• Exercise instructions: Copy out every line of the records in which "opens" can be found.

#### Exercise input ####

-- ==== Sys2Proof/Machine/Network.lean ====
section
/-! DEFINITION. The on-die network (R218 to R233): scheduled transfers and their detours, the way of a flit, arrivals in
token buffers (R100, R196, R221, R276, R505), broadcasts, faulty routers. -/
namespace Sys2Proof.Machine

/-! ### Flits (R220) -/

/-- The header of a flit (R220). -/
def flitHead (dest via token inst index row kind region : Nat) (planeB prec isVoid last : Bool) : BitVec 64 :=
  let b := fun (x : Bool) (n : Nat) => if x then 2 ^ n else 0
  BitVec.ofNat 64 (dest % 1024 * 2 ^ 54 + via % 1024 * 2 ^ 44 + token % 256 * 2 ^ 36 + inst % 256 * 2 ^ 28 +
    index % 1024 * 2 ^ 18 + row % 32 * 2 ^ 13 + kind % 8 * 2 ^ 10 + region % 16 * 2 ^ 6 + b planeB 5 + b prec 4 + b isVoid 3 + b last 2)

/-- Bits lo upwards of a header, n of them. -/
def Flit.field (f : Flit) (lo n : Nat) : Nat := f.head.toNat / 2 ^ lo % 2 ^ n
def Flit.dest (f : Flit) : Nat := f.field 54 10
def Flit.via (f : Flit) : Nat := f.field 44 10
def Flit.token (f : Flit) : Nat := f.field 36 8
def Flit.inst (f : Flit) : Nat := f.field 28 8
def Flit.index (f : Flit) : Nat := f.field 18 10
def Flit.row (f : Flit) : Nat := f.field 13 5
def Flit.kind (f : Flit) : Nat := f.field 10 3
def Flit.region (f : Flit) : Nat := f.field 6 4
def Flit.plane (f : Flit) : Bool := f.head.getLsbD 5
def Flit.prec (f : Flit) : Bool := f.head.getLsbD 4
def Flit.isVoid (f : Flit) : Bool := f.head.getLsbD 3
def Flit.last (f : Flit) : Bool := f.head.getLsbD 2

/-- The flit with its VIA field set (R219). -/
def Flit.setVia (f : Flit) (via : Nat) : Flit :=
  { f with head := BitVec.ofNat 64 (f.head.toNat - f.via * 2 ^ 44 + via % 1024 * 2 ^ 44) }

/-! ### The units of a transfer (R505, R275) -/

/-- A unit on its way: buffer index, row, whether the row is void, the precision flag, LAST, and its bytes. -/
structure UnitOut where
  index : Nat
  row : Nat
  isVoid : Bool
  prec : Bool
  last : Bool
  payload : List Byte
  deriving DecidableEq, Repr

/-- The unit that a flit brings. -/
def Flit.unit (f : Flit) : UnitOut := ⟨f.index, f.row, f.isVoid, f.prec, f.last, f.payload⟩

/-- The flit that carries a unit (R220). -/
def UnitOut.flit (u : UnitOut) (dest via token inst kind region : Nat) (planeB : Bool) : Flit :=
  ⟨flitHead dest via token inst u.index u.row kind region planeB u.prec u.isVoid u.last, u.payload⟩

/-- A stub (R505): one peck with a zero payload and VOID set in its tag. -/
def stubBytes (bytes : Nat) (tag : Word) : List Byte :=
  if bytes = 72 then List.replicate 68 0 ++ leBytes 4 tag.toNat else List.replicate bytes 0

/-- The tag of the stub of a void row (R276, R505): of the row's position; of a row that no bushel holds, the tag that its first
peck carries, with VOID set. -/
def State.stubTag (s : State) (core : Nat) (ins : List Nat) (key : Option Nat) (v : Send) (row addr : Nat) : Word :=
  match s.rowOf key row with
  | some _ => let (_, pos, slot, gen) := s.rowKey core ins key row; tagWord slot gen pos 0 true
  | none => if v.bytes = 72 then BitVec.ofNat 32 (peckTag (s.loadBytes core addr 72) 0) ||| 1 else 1

/-- The units that a transfer sends (R505, R275). An expert's answers leave out the rows that came as stubs of unfilled block rows,
whose tag is VOID alone (R276). Log entry 49 (DEDUCED). -/
def State.formUnits (s : State) (core inst : Nat) (ins : List Nat) (v : Send) (key : Option Nat) (voided flagged : BitVec 32) : List UnitOut :=
  match v.src with
  | .units addr | .answer addr =>
    let answer := match v.src with | .answer _ => true | _ => false
    (List.range v.units).filterMap (fun k =>
      let idx := v.index + k
      let row := idx / v.perRow
      if voided.getLsbD row then
        let w := s.stubTag core ins key v row (addr + v.bytes * k)
        if idx % v.perRow = 0 ∧ (!answer || w != 1) then
          some ⟨idx, row, true, flagged.getLsbD row, true, stubBytes v.bytes w⟩
        else none
      else some ⟨idx, row, false, flagged.getLsbD row, decide ((idx + 1) % v.perRow = 0),
        s.loadBytes core (addr + v.bytes * k) (v.bytes)⟩)
  | .ring ring utype chunk line =>
    match s.att.rings.find? (fun (x : RingRun) => x.ring = ring), s.ringDecl ring with
    | some x, some d =>
      let layer := ((d.layers[x.layer]?).map (fun (l : RingLayer) => l.geo.layer)).getD 0
      (List.range v.units).map (fun k =>
        ⟨v.index + k, (v.index + k) / v.perRow, false, false, decide ((v.index + k + 1) % v.perRow = 0), x.unit layer utype chunk (line + k)⟩)
    | _, _ => []
  | .block layer expert blockRow addr =>
    let row := v.index / v.perRow
    let g := s.routing.grants.find? (fun (g : Grant) => g.core = core ∧ g.layer = layer ∧ g.inst = inst)
    let e := g.bind (fun (g : Grant) => g.entries.find? (fun (e : GrantEntry) =>
      e.accepted && decide (e.expert = expert) && decide (e.blockRow = blockRow)))
    let tag := g.bind (fun (g : Grant) => e.bind (fun (e : GrantEntry) => (g.rows.find? (fun r => r.1 = e.row)).map Prod.snd))
    match e, tag with
    | some e, some t =>
      if voided.getLsbD e.row then
        [⟨v.index, row, true, flagged.getLsbD e.row, true, stubBytes v.bytes (tagWord t.slot t.gen t.pos e.rank true)⟩]
      else (List.range v.units).map (fun k =>
        ⟨v.index + k, row, false, flagged.getLsbD e.row, decide ((v.index + k + 1) % v.perRow = 0),
          (s.loadBytes core (addr + 72 * (e.row * v.units + k)) 68) ++ leBytes 4 (tagWord t.slot t.gen t.pos e.rank false).toNat⟩)
    | _, _ => [⟨v.index, row, true, false, true, stubBytes v.bytes 1⟩]

/-- The rows of a bushel that an issue's tokens do not expect: empty rows, which travel as stubs. Log entry 62 (DESIGN CHOICE). -/
def State.emptyRows (s : State) (i : Issue) (key : Option Nat) : BitVec 32 := if key.isSome then ~~~ s.rowsIn i else 0

/-- The ranges of the core store that a transfer reads. -/
def sendRanges (v : Send) : List (Nat × Nat) :=
  match v.src with
  | .units addr | .answer addr => [(addr, v.bytes * v.units)]
  | .block _ _ _ addr => [(addr, 72 * v.units * 32)]
  | .ring .. => []
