/-- A stored trap set, if it is well formed and within its limits (R400, R401). Log entry 14 (DESIGN CHOICE). -/
def parseTraps (b : List Byte) : Option TrapSet :=
  let narr := fieldLE b 12 2
  let nvec := fieldLE b 14 2
  let tolT := fieldLE b 16 1
  let tolB := fieldLE b 17 1
  let zero := ((b.drop 6).take 2 ++ (b.drop 18).take 46).all (fun x => decide (x = 0))
  let tails := (List.range narr).all (fun i => ((b.drop (112 + 64 * i)).take 16).all (fun x => decide (x = 0)))
  if fieldLE b 0 4 = 0x50545154 ∧ fieldLE b 4 2 = 1 ∧ 1 ≤ narr ∧ narr ≤ 4096 ∧ nvec ≤ 256 ∧ 3 ≤ tolT ∧ tolT ≤ 15 ∧
      8 ≤ tolB ∧ tolB ≤ 127 ∧ zero ∧ tails ∧ b.length = 64 + 64 * narr + 784 * nvec + 96 ∧ b.length ≤ 463008 then
    some ⟨fieldLE b 8 4, tolT, tolB,
      (List.range narr).map (fun i => parseArray ((b.drop (64 + 64 * i)).take 64)),
      (List.range nvec).map (fun i => parseVector ((b.drop (64 + 64 * narr + 784 * i)).take 784)), b⟩
  else none

/-- Put a trap set in force; every rotation restarts (R405). -/
def State.useTraps (s : State) (t : TrapSet) (host : Bool) : State :=
  { s with faults := { s.faults with
      traps := t, trapHost := host, rotation := [], rerun := [], vecNext := [], vecRerun := [] } }.put TRAP_VER_VERSION t.version

/-- A verified set takes effect at its mile boundary (R405). -/
def State.trapEffect (s : State) : State :=
  match s.faults.trapWait with
  | some (m, t) =>
    if m = s.mileNow then { s with faults := { s.faults with trapWait := none } }.useTraps t true else s
  | none => s

/-- TRAP_LOAD: a write of TRAP_CTRL; LOAD starts a load where none runs (R405, R424). -/
def execTrapLoad (w : Wr) (s : State) : Host.Outcome State Fault Refusal :=
  let (s, d) := s.write w TRAP_CTRL_LOAD.addr
  let src := (s.fld TRAP_ADDR_LO_VALUE + 2 ^ 32 * s.fld TRAP_ADDR_HI_VALUE, s.fld TRAP_LEN_VALUE)
  .next (if acts d TRAP_CTRL_LOAD ∧ !s.isSet TRAP_STAT_BUSY then
      { s with faults := { s.faults with trapLoad := some src } }.put TRAP_STAT_BUSY 1
    else s)

/-- TRAP_SET_VERIFY_DONE (R405): the fetched set is verified: fetch, signature and chain, form and limits, version. -/
def execTrapSetVerifyDone (bytes : List Byte) (sigOk fetched : Bool) (s : State) : Host.Outcome State Fault Refusal :=
  .next (match s.faults.trapLoad with
    | none => s
    | some (addr, len) =>
      let s := { s with faults := { s.faults with trapLoad := none } }.put TRAP_STAT_BUSY 0
      let fail := fun (c : Nat) => (s.complete17 TRAP_STAT_FAILED).put TRAP_STAT_FAIL_CODE c
      let inWin := (s.boot.image.rings.flatMap RingPair.windows ++ s.boot.image.weightWindows.map Prod.snd).any (fun w =>
        decide (w.1 ≤ addr) && decide (addr + len ≤ w.1 + w.2))
      if !fetched ∨ !inWin ∨ !s.dma addr len ∨ bytes.length ≠ len then fail 4
      else if !sigOk then fail 1
      else match parseTraps bytes with
        | none => fail 3
        | some t =>
          if t.version ≤ s.faults.traps.version then fail 2
          else { s with faults := { s.faults with trapWait := some ((s.mileNow + 2) % mileP, t) } }.complete17 TRAP_STAT_DONE)

/-! ### The array check (R401, R404) -/

/-- A probe word that is valid: its row and its level in a slice. -/
def probeOf (e : ArrayEntry) (row slice : Nat) : Option Nat :=
  (e.probes.find? (fun w => w.getLsbD 31 && decide (getBits w 25 16 = row))).map (fun w => getBits w 7 0 / 4 ^ slice % 4)

def ArrayEntry.probeRows (e : ArrayEntry) : List Nat :=
  (e.probes.filter (fun w => w.getLsbD 31)).map (fun w => getBits w 25 16)

/-- The band level in a slice. -/
def ArrayEntry.level (e : ArrayEntry) (band slice : Nat) : Nat := (e.levels.getD band 0).toNat / 4 ^ slice % 4

/-- The drive level of a physical row: its own for a probe row, else its band's; nonzero levels of an exact tier are 3. -/
def ArrayEntry.drive (e : ArrayEntry) (exact : Bool) (slice row : Nat) : Nat :=
  let l := (probeOf e row slice).getD (e.level (row / 32) slice)
  if exact ∧ l ≠ 0 then 3 else l

/-- The beat of an entry on a tier (R398, R77). -/
def State.patrolRun (s : State) (core eng tier : Nat) (e : ArrayEntry) : BeatRun :=
  let t := s.tier core eng tier
  ⟨core, eng, tier, 4, fun sl r => e.drive t.exact sl r, fun p => p,
    ⟨0, s.tb.rod % 2 ^ 32, 0, 2 ^ 21 + 8 * core + eng, s.tb.rod / 2 ^ 32, 1, 0⟩, none⟩

def near (tol a b : Int) : Bool := decide (a ≤ b + tol) && decide (b ≤ a + tol)
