-- ==== Sys2Proof/Machine/Time.lean ====
section
/-! DEFINITION. The rack time base (R177 to R187), overruns (R191) and slack windows (R201). -/
namespace Sys2Proof.Machine

/-- The symbol that a high time in reference cycles decodes to (R180). -/
def symbolOf (high : Nat) : Symbol :=
  if 1 ≤ high ∧ high ≤ 2 then .zero
  else if 3 ≤ high ∧ high ≤ 5 then .one
  else if 7 ≤ high ∧ high ≤ 9 then .sync
  else .bad

/-- Bits of a run of symbols, most significant first. -/
def symBits (l : List Symbol) : List Bool := l.map (fun x => x = .one)
def bitsNat (l : List Bool) : Nat := l.foldl (fun a b => a * 2 + (if b then 1 else 0)) 0

/-- A frame's 64 symbols in order (R180): valid when a SYNC opens it, it holds no invalid symbol and its CRC matches. A SYNC
after the first symbol is counted as invalid. -/
def readFrame (syms : List Symbol) : FrameIn :=
  let f := symBits ((syms.drop 1).take 40)
  let c := symBits ((syms.drop 41).take 8)
  ⟨bitsNat f, syms.length = 64 && decide (syms.head? = some .sync) && (syms.drop 1).all (fun x => x ≠ .bad ∧ x ≠ .sync) &&
    decide ((crc8 f).toNat = bitsNat c)⟩

/-- A time-base failure (R186): sequencers stop at the next rod boundary, admission fails with code 0x02,
every request completes with code 0x22, and the count is established again. An injected cause stops at the
counts while CONTAIN is 1 (R409). Log entry 43 (DEDUCED). -/
def State.timeBaseFailure (s : State) (injected : Bool) : State :=
  if injected ∧ s.isSet INJ_CTRL_CONTAIN then s.put INJ_STAT_CONTAINED 1
  else
    let s := (((s.put TB_STAT_TIME_FAIL 1).put TB_STAT_COUNT_VALID 0).put TB_STAT_FRAME_OK 0).put TB_STAT_RUNNING 0
    let s := (((s.put TB_ADM_STAT_STATE 3).put TB_ADM_STAT_CODE 0x02).put TB_ADM_STAT_ITEM 0xFFFF).put GLB_STATE_ADMIT_FAILED 1
    let s := { s with sched := { s.sched with admitted := false, startDue := false } }
    let s := { s with tb := { s.tb with stopAtRod := true, frame := none, lastF := none, provisional := false, pair := none,
                                        edgeSeen := false, edgeDue := false, missRun := 0 } }
    (s.put TB_STAT_HOLDOVER 0).completeAll 0x22

/-- The count becomes valid at the SYNC that ends the second frame (R181); admission runs again after a
failure (R186), and step 6 of a start may begin (R435). -/
def State.countEstablished (s : State) (f2 : Nat) : State :=
  let s := { s with tb := { s.tb with rod := (320 * (f2 + 64)) % rodP, provisional := false, lastF := none, pair := none,
                                      missRun := 0, edgeDue := false, edgeSeen := false,
                                      furDue := true, mileDue := true } }
  let s := { s with fab := { s.fab with ports := s.fab.ports.map (fun (e : Nat × Port) =>
    (e.1, if e.2.hbRod.isSome then { e.2 with hbRod := some s.tb.rod } else e.2)) } }
  let s := ((s.put TB_STAT_COUNT_VALID 1).put TB_STAT_RUNNING 1).put TB_STAT_FRAME_OK 1
  if s.isSet TB_STAT_TIME_FAIL then s.reAdmit else s.advanceStart

/-- A frame ends while the count is being established (R181): a frame that does not follow the valid one before it ends the
provisional count. Log entry 43 (DEDUCED). -/
def State.frameWhileEstablishing (s : State) (fr : FrameIn) : State :=
  if fr.ok then
    if s.tb.provisional ∧ s.tb.lastF.map (fun f1 => (f1 + 64) % mileP) = some fr.f then
      { s with tb := { s.tb with pair := some (fr.f, 0) } }
    else { s with tb := { s.tb with lastF := some fr.f, provisional := false, pair := none } }.put TB_STAT_RUNNING 0
  else { s with tb := { s.tb with lastF := none, provisional := false, pair := none } }.put TB_STAT_RUNNING 0

/-- A frame ends while the count is valid (R183). `mile` is the mile of its last symbol. Log entry 51 (DEDUCED). -/
def State.frameWhileValid (s : State) (fr : FrameIn) (mile : Nat) (injected : Bool) : State :=
  let here := (mile + mileP - 63) % mileP
  if !fr.ok then ((s.add TB_FRAME_ERR_COUNT 1).put TB_FAULT_FRAME_BAD 1).put TB_STAT_FRAME_OK 0
  else if fr.f = here then ({ s with tb := { s.tb with pair := none } }).put TB_STAT_FRAME_OK 1
  else
    let t := ((s.add TB_FRAME_ERR_COUNT 1).put TB_FAULT_FRAME_MISMATCH 1).put TB_STAT_FRAME_OK 0
    match s.tb.pair with
    | some (f0, here0) =>
      -- the SYNCs lie a whole number of frames apart, and F differs by as many miles
      let apart := (here + mileP - here0) % mileP
      if apart % 64 = 0 ∧ fr.f = (f0 + apart) % mileP then t.timeBaseFailure injected
      else { t with tb := { t.tb with pair := some (fr.f, here) } }
    | none => { t with tb := { t.tb with pair := some (fr.f, here) } }

/-- One symbol enters the frame receiver (R180, R181, R183). Log entry 51 (DEDUCED). -/
def State.symbolIn (s : State) (sym : Symbol) (mile : Nat) (injected : Bool) : State :=
  let valid := s.isSet TB_STAT_COUNT_VALID
  match s.tb.frame with
  | none =>
    -- with a valid count the mile after a frame opens the next, whatever its symbol: without a SYNC that frame is invalid
    if valid ∧ sym ≠ .sync then { s with tb := { s.tb with frame := some [sym] } }
    else if sym = .sync then
      let s := { s with tb := { s.tb with frame := some [.sync] } }
      -- the SYNC that ends a good second frame sets the count; one that ends a first frame starts it provisionally
      if valid then s
      else match s.tb.pair, s.tb.lastF with
        | some (f2, _), _ => s.countEstablished f2
        | none, some f1 =>
          ({ s with tb := { s.tb with rod := (320 * ((f1 + 64) % mileP)) % rodP, provisional := true, furDue := true, mileDue := true } }).put TB_STAT_RUNNING 1
        | none, none => s
    else { s with tb := { s.tb with pair := none, lastF := none, provisional := false } }.put TB_STAT_RUNNING 0
  | some l =>
    let l' := sym :: l
    if l'.length = 64 then
      let s := { s with tb := { s.tb with frame := if sym = Symbol.sync then some [Symbol.sync] else none } }
      if valid then s.frameWhileValid (readFrame l'.reverse) mile injected
      else s.frameWhileEstablishing (readFrame l'.reverse)
    else if sym = .sync then
      -- a SYNC before the 64th symbol: the frame it cuts off is invalid, and a new frame begins
      let s := { s with tb := { s.tb with frame := some [.sync] } }
      if valid then s.frameWhileValid ⟨0, false⟩ mile injected else s.frameWhileEstablishing ⟨0, false⟩
    else { s with tb := { s.tb with frame := some l' } }

/-- The mile whose mark a pulse is: the nearest mile boundary of the count. -/
def State.pulseMile (s : State) : Nat := ((s.tb.rod + 160) % rodP) / 320

/-- FMARK_PULSE: the pulse's high time and the offset of its rising edge, both in reference cycles, the
offset from the mile boundary of the count (R180 to R184). Log entry 51 (DEDUCED). -/
def execFmarkPulse (high : Nat) (offset : Int) (s : State) : Host.Outcome State Fault Refusal :=
  let valid := s.isSet TB_STAT_COUNT_VALID
  let mile := s.pulseMile
  if !s.isSet TB_STAT_REF_LOCK then .next s
  else if s.isSet TB_STAT_REFCLK_HOLD && !s.tb.refBack then .next (if valid then s else s.symbolIn .bad mile false)
  else
    let inj := s.injects 0x19 0 0
    let edgeInj := match inj with | some arg => arg % 2 = 0 | none => false
    let s := if inj.isSome then s.fired else s
    let sym := match inj with | some arg => if arg % 2 = 1 then Symbol.bad else symbolOf high | none => symbolOf high
    let good := decide (-1 ≤ offset) && decide (offset ≤ 1) && !edgeInj
    if !valid then .next (s.symbolIn sym mile false)
    else if good then
      let s := { s with tb := { s.tb with edgeSeen := decide (s.tb.rod % 320 ≠ 0), edgeDue := false, missRun := 0, refBack := false } }
      let s := (s.put TB_STAT_HOLDOVER 0).put TB_STAT_REFCLK_HOLD 0
      .next (s.symbolIn sym mile inj.isSome)
    else
      let s' := (s.add TB_EDGE_ERR_COUNT 1).put TB_FAULT_FMARK_EDGE 1
      if s.isSet TB_STAT_REFCLK_HOLD then
        .next ((({ s' with tb := { s'.tb with refBack := false } }).put TB_STAT_REFCLK_HOLD 0).timeBaseFailure false)
      else .next s'

/-- REFCLK_LOSS: 50 ns without a REFCLK edge (R184). -/
def execRefclkLoss (s : State) : Host.Outcome State Fault Refusal :=
  .next (if s.isSet TB_STAT_REFCLK_HOLD && !s.tb.refBack then s
    else (({ s with tb := { s.tb with holdRods := 0, refBack := false } }).put TB_FAULT_REFCLK_LOSS 1).put TB_STAT_REFCLK_HOLD 1)

/-- REFCLK is back: within 32 rods the next FMARK edge decides; later than that the time base fails; after a failure the hold
simply ends (R184). -/
def State.refclkReturn (s : State) (injected : Bool) : State :=
  if !s.isSet TB_STAT_REFCLK_HOLD then s
  else if s.isSet TB_STAT_COUNT_VALID ∧ s.tb.holdRods ≤ 32 then { s with tb := { s.tb with refBack := true } }
  else
    let t := s.put TB_STAT_REFCLK_HOLD 0
    if s.isSet TB_STAT_COUNT_VALID then t.timeBaseFailure injected else t

/-- REFCLK_RETURN (R184). -/
def execRefclkReturn (s : State) : Host.Outcome State Fault Refusal := .next (s.refclkReturn false)

/-- REFCLK_HOLD_EXPIRY: REFCLK has not returned within 32 rods, and the time base fails (R184). -/
def execRefclkHoldExpiry (s : State) : Host.Outcome State Fault Refusal :=
  .next (if s.isSet TB_STAT_REFCLK_HOLD ∧ s.tb.refBack = false ∧ 32 ≤ s.tb.holdRods ∧ s.isSet TB_STAT_COUNT_VALID then
    s.timeBaseFailure s.tb.refInj.isSome else s)

/-- A mile boundary falls (R182): its edge is judged one reference cycle later, when an edge at +1 has come.
Boundaries during a REFCLK hold are not checked, and while REFCLK is absent their symbol is invalid (R184). -/
def State.mileEdge (s : State) : State :=
  if !s.isSet TB_STAT_COUNT_VALID ∨ s.isSet TB_STAT_REFCLK_HOLD then
    let t := { s with tb := { s.tb with edgeSeen := false, edgeDue := false } }
    if s.isSet TB_STAT_COUNT_VALID ∧ !s.tb.refBack then t.symbolIn .bad s.pulseMile false else t
  else if s.tb.edgeSeen then { s with tb := { s.tb with edgeSeen := false } }
  else { s with tb := { s.tb with edgeDue := true } }

/-- A mile boundary has had no accepted edge (R182): it is counted, its symbol is missing from the frame, and two in
a row are holdover. Log entry 51 (DEDUCED). -/
def State.judgeEdge (s : State) : State :=
  if !s.tb.edgeDue then s
  else
    let s := { s with tb := { s.tb with edgeDue := false, missRun := s.tb.missRun + 1 } }
    let s := (s.add TB_EDGE_ERR_COUNT 1).put TB_FAULT_FMARK_MISS 1
    let s := if 2 ≤ s.tb.missRun then s.put TB_STAT_HOLDOVER 1 else s
    s.symbolIn .bad s.pulseMile false

/-- OPERATION_OVERRUN: an operation reaches the end of its reserved length (R191). `agent` is its unit: 0 to 7
an engine, 8 the matrix unit, 9 the vector unit, 10 and above the other agents of R189. -/
def execOperationOverrun (i : Issue) (agent : Nat) (s : State) : Host.Outcome State Fault Refusal :=
  let rows := if i.out = 255 then 0 else (s.outToken i).expected
  let key := (s.tokensFor i).findSome? (fun t => t.slot)
  let s := (s.consume i).completeOut i
  let s := (s.addAt (coreI i.core) SEQ_OVERRUN_CNT_COUNT 1).add TB_OVERRUN_CNT_COUNT 1
  let inj := s.injects 0x10 i.core agent
  let s := if inj.isSome then s.fired else s
  .next ((s.silentError ⟨0x10, i.core, agent, 0, 0, 0, 0, s.tb.rod, inj.isSome⟩ key rows).escalateOverrun i.core agent inj.isSome)

/-- SLACK_WINDOW: in a window of `len` cycles the core withholds its clock for the skip fraction of all but the
last 16 cycles (R201). -/
def execSlackWindow (core : CoreId) (len : Nat) (s : State) : Host.Outcome State Fault Refusal :=
  let k := s.fld TB_SKIP_FRAC_FRAC * (len - 16) / 100
  .next (if s.coreRunning core ∧ s.sched.due.any (fun d => d.core = core.val ∧ d.kind = .slack) then
    { s with sched := { s.sched with
        skipped := SMap.set (fun _ => 0) s.sched.skipped core (SMap.get (fun _ => 0) s.sched.skipped core + k)
        slack := SMap.set (fun _ => 0) s.sched.slack core (SMap.get (fun _ => 0) s.sched.slack core + len) } }
    else s)

end Sys2Proof.Machine
end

####

• Response below:
/-- A frame's 64 symbols in order (R180): valid when a SYNC opens it, it holds no invalid symbol and its CRC matches. A SYNC
    -- with a valid count the mile after a frame opens the next, whatever its symbol: without a SYNC that frame is invalid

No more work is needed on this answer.